While some subjects and questions lie in the netherworld of uncertainty, others do not. Although, I have to interpret the hands of the clock, there is no uncertainty in my mind that it is now 8:00 AM. Also, there is no uncertainty that a 50 MPH speed limit sign means just that. It is not a suggestion or an artistic expression but a statement of a legal requirement.

The Bible agrees in a thousand different ways that interpretation can accurately embrace its truths. It claims, by virtue of the evidence (Romans 1:18-20), that we are “without excuse” when we reject God. It asserts that we can have confidence and assurance about the teachings of the Bible (Colossians 2:1-4; Hebrews 10:19-23). We can have such a high degree of confidence in its teachings that we can hold others to account both legally (Romans 13:1-5) and ecclesiastically (Matthew 18:15-20). The Bible insists that we can bridge the chasm between the real world (including the Bible) and our subjective interpretations:

·       And we have the prophetic word more fully confirmed, to which you will do well to pay attention as to a lamp shining in a dark place, until the day dawns and the morning star rises in your hearts, knowing this first of all, that no prophecy of Scripture comes from someone’s own interpretation. (2 Peter 1:19-20)
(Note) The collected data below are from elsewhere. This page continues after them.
/-- R369: at a 1 ms boundary of the grid, the commits made before it take effect whole. -/
def State.eqBoundary (s : State) (t : ST) : State :=
  let ready := s.aud.eqDue.filter (fun e => earlier e.2 t)
  let s := { s with aud := { s.aud with eqDue := s.aud.eqDue.filter (fun e => !earlier e.2 t) } }
  forEach ready (fun e s => { s with aud := { s.aud with eq := Tbl.set [] s.aud.eq e.1 (s.eqShadow e.1) } }) s

/-! ### Streams (R367) -/

/-- Receive stream k is on. -/
def State.rxOn (s : State) (k : Nat) : Bool := s.flag F.AES_CFG.enable k && bit s.recipe.aesRx k == 1

/-- The number of the sample with an RTP timestamp, the one nearest to an instant. -/
def sampleOf (near : Nat) (stamp offset : W32) : Nat :=
  let d := (stamp - offset - BitVec.ofNat 32 near).toInt
  ((near : Int) + d).toNat

/-- The sample of stream k that plays at instant n: the instant is the first at or after its own plus `link_offset`. -/
def State.dueSample (s : State) (fs k n : Nat) : Option Nat :=
  let back := ((s.get .AES_LINK_OFFSET k).toNat * fs + 999999999) / 1000000000
  if back ≤ n then some (n - back) else none

/-- The packets held for a stream. -/
def State.held (s : State) (k : Nat) : List AesPacket := Tbl.get [] s.aud.buffers k

/-- The packet has a sample. -/
def AesPacket.has (p : AesPacket) (m : Nat) : Bool := decide (p.first ≤ m) && decide (m < p.first + 48)

/-- Channel j of a sample of a packet with so many channels. -/
def AesPacket.sample (p : AesPacket) (channels m j : Nat) : Rat :=
  wordSample 24 (signedOf 24 (beNat (slice p.payload (((m - p.first) * channels + j) * 3) 3)))

/-- A missing sample plays as 0 and is counted; the event at most once per ms. -/
def State.aesLoss (s : State) (k : Nat) : State :=
  let s := s.bump F.LOSS_COUNT.count k
  let due := match lookup s.aud.lossAt k with
    | none => true
    | some t => decide (t + 1000000 ≤ s.tim.ticks)
  onlyIf due (fun s => ({ s with aud := { s.aud with lossAt := Tbl.set 0 s.aud.lossAt k s.tim.ticks } }).raise 373) s

/-- The sample of a stream reaches its channels. -/
def State.rxHear (s : State) (k m : Nat) (p : Option AesPacket) : State :=
  let count := s.fget F.AES_CFG.channels k + 1
  forEach (List.range count) (fun j s =>
    let c := s.fget F.AES_CFG.first k + j
    if c < 32 then s.hear (128 + c) ((p.map (fun p => p.sample count m j)).getD 0) else s) s

/-- One instant of receive stream k: a missing sample is counted, packets played out are dropped. -/
def State.rxInstant (s : State) (fs n k : Nat) : State :=
  match s.dueSample fs k n with
  | none => s.rxHear k 0 none
  | some m =>
    let p := (s.held k).find? (fun p => p.has m)
    let s := (onlyIf p.isNone (fun s => s.aesLoss k) s).rxHear k m p
    { s with aud := { s.aud with buffers := Tbl.set [] s.aud.buffers k ((s.held k).filter (fun p => decide (m + 1 < p.first + 48))) } }

/-- The 48 samples of a packet, 24-bit big-endian, channel by channel within each sample. -/
def aesPayload (l : List (List Rat)) : List Byte :=
  l.flatMap (fun x => x.flatMap (fun v => beBytes 3 (BitVec.ofInt 24 (audioWord 24 v)).toNat))

/-- A packet of the 48 samples that end before instant n. -/
def State.aesSend (s : State) (n k : Nat) (l : List (List Rat)) : State :=
  s.emit (.aes67 k (s.fget F.AES_CFG.eth (4 + k)) (s.get .AES_ADDR (4 + k)) (s.fget F.AES_UDP.port (4 + k)) 34
    ((BitVec.ofNat 32 (n - 48) + s.get .AES_TS_OFFSET (4 + k)).toNat) (aesPayload l))

/-- One instant of transmit stream k: its channels join the packet, which leaves once it has 48 samples. -/
def State.txInstant (s : State) (n k : Nat) (now : List OutSample) : State :=
  let chans := (s.streamChannels (4 + k)).map (fun c => sampleIn now (128 + c))
  let l := Tbl.get [] s.aud.txHeld k
  let s := if l.length = 48 then s.aesSend n k l else s
  let keep := (if l.length = 48 then [] else l) ++ [chans.map (·.value)]
  forEach chans (fun x s => s.clipBus 24 x) { s with aud := { s.aud with txHeld := Tbl.set [] s.aud.txHeld k keep } }

/-! ### Ports (R364 to R366, R372) -/

/-- The bits of a port's word. -/
def State.portWord (s : State) (p : Nat) : Nat := u8 (s.recipe.tdm p) 2

/-- The samples of a port's frame: those computed two instants before. -/
def State.frameSamples (s : State) (p : Nat) : List OutSample :=
  (List.range (portChannels (s.recipe.tdm p))).map (fun c => sampleIn (s.aud.pipe.getD 1 []) (16 * p + c))

/-- The largest of some magnitudes. -/
def peakOf (l : List Rat) : Rat := l.foldl (fun m v => if m < magnitude v then magnitude v else m) 0

/-- The peak of a port in the block so far. -/
def State.portPeak (s : State) (p : Nat) : Rat := Tbl.get 0 s.aud.peaks p

/-- The frame that a port sends at instant n. -/
def State.portFrame (s : State) (n p : Nat) : State :=
  let l := s.frameSamples p
  let words := l.map (fun x => audioWord (s.portWord p) x.value)
  let peak := peakOf (s.portPeak p :: words.map (wordSample (s.portWord p)))
  let s := forEach l (fun x s => s.clipBus (s.portWord p) x) s
  ({ s with aud := { s.aud with peaks := Tbl.set 0 s.aud.peaks p peak } }).emit (.audioFrame p n words)

/-- R366: a slave port whose sync drifts a whole sample drops one frame or sends one twice. -/
def State.portSend (s : State) (obs : AudioObs) (n p : Nat) : State :=
  match obs.drifted.find? (fun d => d.1.val == p && s.slavePort p) with
  | none => s.portFrame n p
  | some d =>
    let s := (s.bump F.SLIP_COUNT.count p).raise 372
    if d.2 then s else (s.portFrame n p).portFrame n p

/-- AUD_STATUS.clk_present of the ports. -/
def State.showClocks (s : State) : State :=
  s.fset F.AUD_STATUS.clk_present (((List.range 8).filter (fun p => s.portClocked p)).map (fun p => 2 ^ p)).sum

/-- R373: AUD starts: each port at the first instant of the grid. -/
def State.audBegin (s : State) : State :=
  if s.admitted && s.recipe.has 11 then
    (({ s with aud := { s.aud with running := true, instant := instantIndex s.recipe.audFs s.gridTime.toNat } }).fflag
      F.AUD_STATUS.rate_96k s.recipe.aud96).showClocks
  else s

/-- AMPn_EN at the pin. -/
def State.ampSet (s : State) (p : Nat) (level : Bool) : State :=
  ((s.fflag F.SIL_STATUS.amp_en level p).bitTo .AUD_STATUS (8 + p) level).emit (.ampEn p level)

/-- R373: every port stops, every AMPn_EN goes low, players and streams stop. -/
def State.audEnd (s : State) : State :=
  let s := forEach ((List.range 8).filter (fun p => s.audPort p)) (fun p s => s.ampSet p false) s
  let s := { s with
    aud := { s.aud with
      running := false, players := [], buffers := [], quiet := [], heard := [], sums := [], busOut := [], lines := []
      limiting := [], pipe := [], txHeld := [], peaks := [], judged := [] } }
  let s := forEach (List.range 16) (fun n s => s.fset F.PLAYER_STATUS.state playIdle n) s
  s.fset F.AUD_STATUS.clk_present 0

end Sys2Proof.Machine
end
However, our progressive culture feels more comfortable in a world of Biblical uncertainly. Uncertainty silences the Biblical voice and any judgment it might proclaim upon them.

2 comments:

  1. I believe the work of the Holy Spirit causes persons to be convicted of the truths presented in the Bible. And that results from God's sovereignty. The responsibility of the Christian is to express the truths as he or she is inspired in whatever situation God has ordained for them. I can remember adamantly challenging (ignorantly) what faithful Christians said to me, but the encounter stayed in my memory and eventually I had to confess to The Lord that they were right. That can be very humbling, but also inspiring me to say the truth to other persons regardless of their attitude towards my words to them (sometimes gently sometimes boldly). I often pray to have wisdom about such encounters.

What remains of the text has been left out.